▸ Required work
Look below for the line containing "if y.2.fault.isSome then some"; write out that line and each one after it to the end, exactly, and nothing else.

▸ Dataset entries

/-! ### Completion records (R184, R185) -/

def recStatus (x : DWord) : Nat := (bits x 60 4).toNat
/-- Add a copy's outcome to a token's record; FSTEP stays that of the last fault taken. -/
def addRecord (x : DWord) (status : Nat) (r : CopyRun) : DWord :=
  let st := if recStatus x = 0 then status else recStatus x
  let n := min ((bits x 0 48).toNat + r.bytes) (2 ^ 48 - 1)
  let fs := (bits x 54 2).toNat
  let flag (i : Nat) (b : Bool) : Nat := if b || bit x i then 2 ^ i else 0
  BitVec.ofNat 64 (st * 2 ^ 60 + flag 59 r.sat + flag 58 r.fill + flag 57 r.supp + flag 56 r.crcOn + fs * 2 ^ 54 + n)

/-- The CRC of a copy's destination stream. -/
def CopyRun.crcOf (r : CopyRun) : Word := crc32c (r.parts.map (·.2)).flatten

def Bunch.setJob (b : Bunch) (op : Nat) (j : TokJob) : Bunch :=
  { b with ops := b.ops.map fun o => if o.id == op then { o with job := j } else o }

/-- A copy has made every step: full bits, the record, and, of CRC_MISMATCH under .ctrap, a trap that is owed (R186). -/
def State.finishCopy (s : State) (id op : Nat) (tok : BitVec 3) (core : Nat) (r : CopyRun) : State :=
  let s1 := { s with full := r.grans.foldl (fun f k => f.write k 1) s.full }
  let bad := r.chk.any (· != r.crcOf)
  let status := if bad then 1 else if r.side then 2 else 0
  let t := tok.toNat
  let s2 := s1.onBunch id fun b =>
    let b1 := { b with tokRec := Store.put 0 b.tokRec t (addRecord (Store.get 0 b.tokRec t) status r) }
    if r.crcOn && Store.get 0 b.tokCrcOp t == op then { b1 with tokCrc := Store.put 0 b1.tokCrc t r.crcOf } else b1
  let s3 := match r.job with
    | .drain _ _ tile .. => if r.undef then s2.setCore core ((s2.core core).forgetTile tile) else s2
    | _ => s2
  if bad && r.ctrap then s3.onBunch id fun b => b.setJob op (.copy { r with crcTrap := true }) else s3.completeOp id op

/-- A copy stops at a fault: what the steps before it did stands (R186). -/
def State.suspendCopy (s : State) (id op : Nat) (r : CopyRun) : State := s.onBunch id fun b => b.setJob op (.copy r)

/-- A copy in flight that may go on: its bunch is resident, and the engine has taken it (R183). -/
def State.copyOf (s : State) (id op : Nat) : Option (Bunch × TokOp × CopyRun) :=
  match Store.find s.bunches id with
  | none => none
  | some b =>
    match b.ops.find? (fun o => o.id == op) with
    | none => none
    | some o =>
      match o.job with
      | .copy r => if r.queued || r.fault.isSome || r.crcTrap || b.slot.isNone || !s.ctxRuns b.ctx then none else some (b, o, r)
      | _ => none

def Bunch.engine (b : Bunch) (id : Nat) : Engine := { core := b.core, pad := b.pad, ctx := b.ctx, bunch := id }

/-- One step of a copy in flight, between instructions (R150). -/
def State.copyAhead (s : State) (id op : Nat) : State :=
  match s.copyOf id op with
  | none => s
  | some (b, _, r) =>
    let y := copyGo (b.engine id) 1 s r
    if y.2.fault.isSome then s else y.1.onBunch id fun c => c.setJob op (.copy y.2)

/-- A copy has made its every step. -/
def CopyRun.whole (r : CopyRun) : Bool := r.fault.isNone && decide (r.total ≤ r.done)

/-- COPY_COMPLETE (R183): no element that is left faults or is held back. -/
def execCopyComplete (bunch op : Nat) (s : State) : Host.Outcome State Fault Refusal :=
  match s.copyOf bunch op with
  | none => .refused (.eventNotEnabled "COPY_COMPLETE")
  | some (b, o, r) =>
    let y := copyAll (b.engine bunch) s r
    if y.2.whole then .next (y.1.finishCopy bunch op o.tok b.core y.2) else .refused (.eventNotEnabled "COPY_COMPLETE")

/-- COPY_FAULT_SUSPEND of a copy: some element that is left faults. -/
def State.copySuspended (s : State) (bunch op : Nat) : Option State :=
  match s.copyOf bunch op with
  | none => none
  | some (b, _, r) =>
    let y := copyAll (b.engine bunch) s r
    if y.2.fault.isSome then some (y.1.suspendCopy bunch op y.2) else none

end Sys2Proof.Machine
end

▸ Answer
    if y.2.fault.isSome then some (y.1.suspendCopy bunch op y.2) else none

end Sys2Proof.Machine
end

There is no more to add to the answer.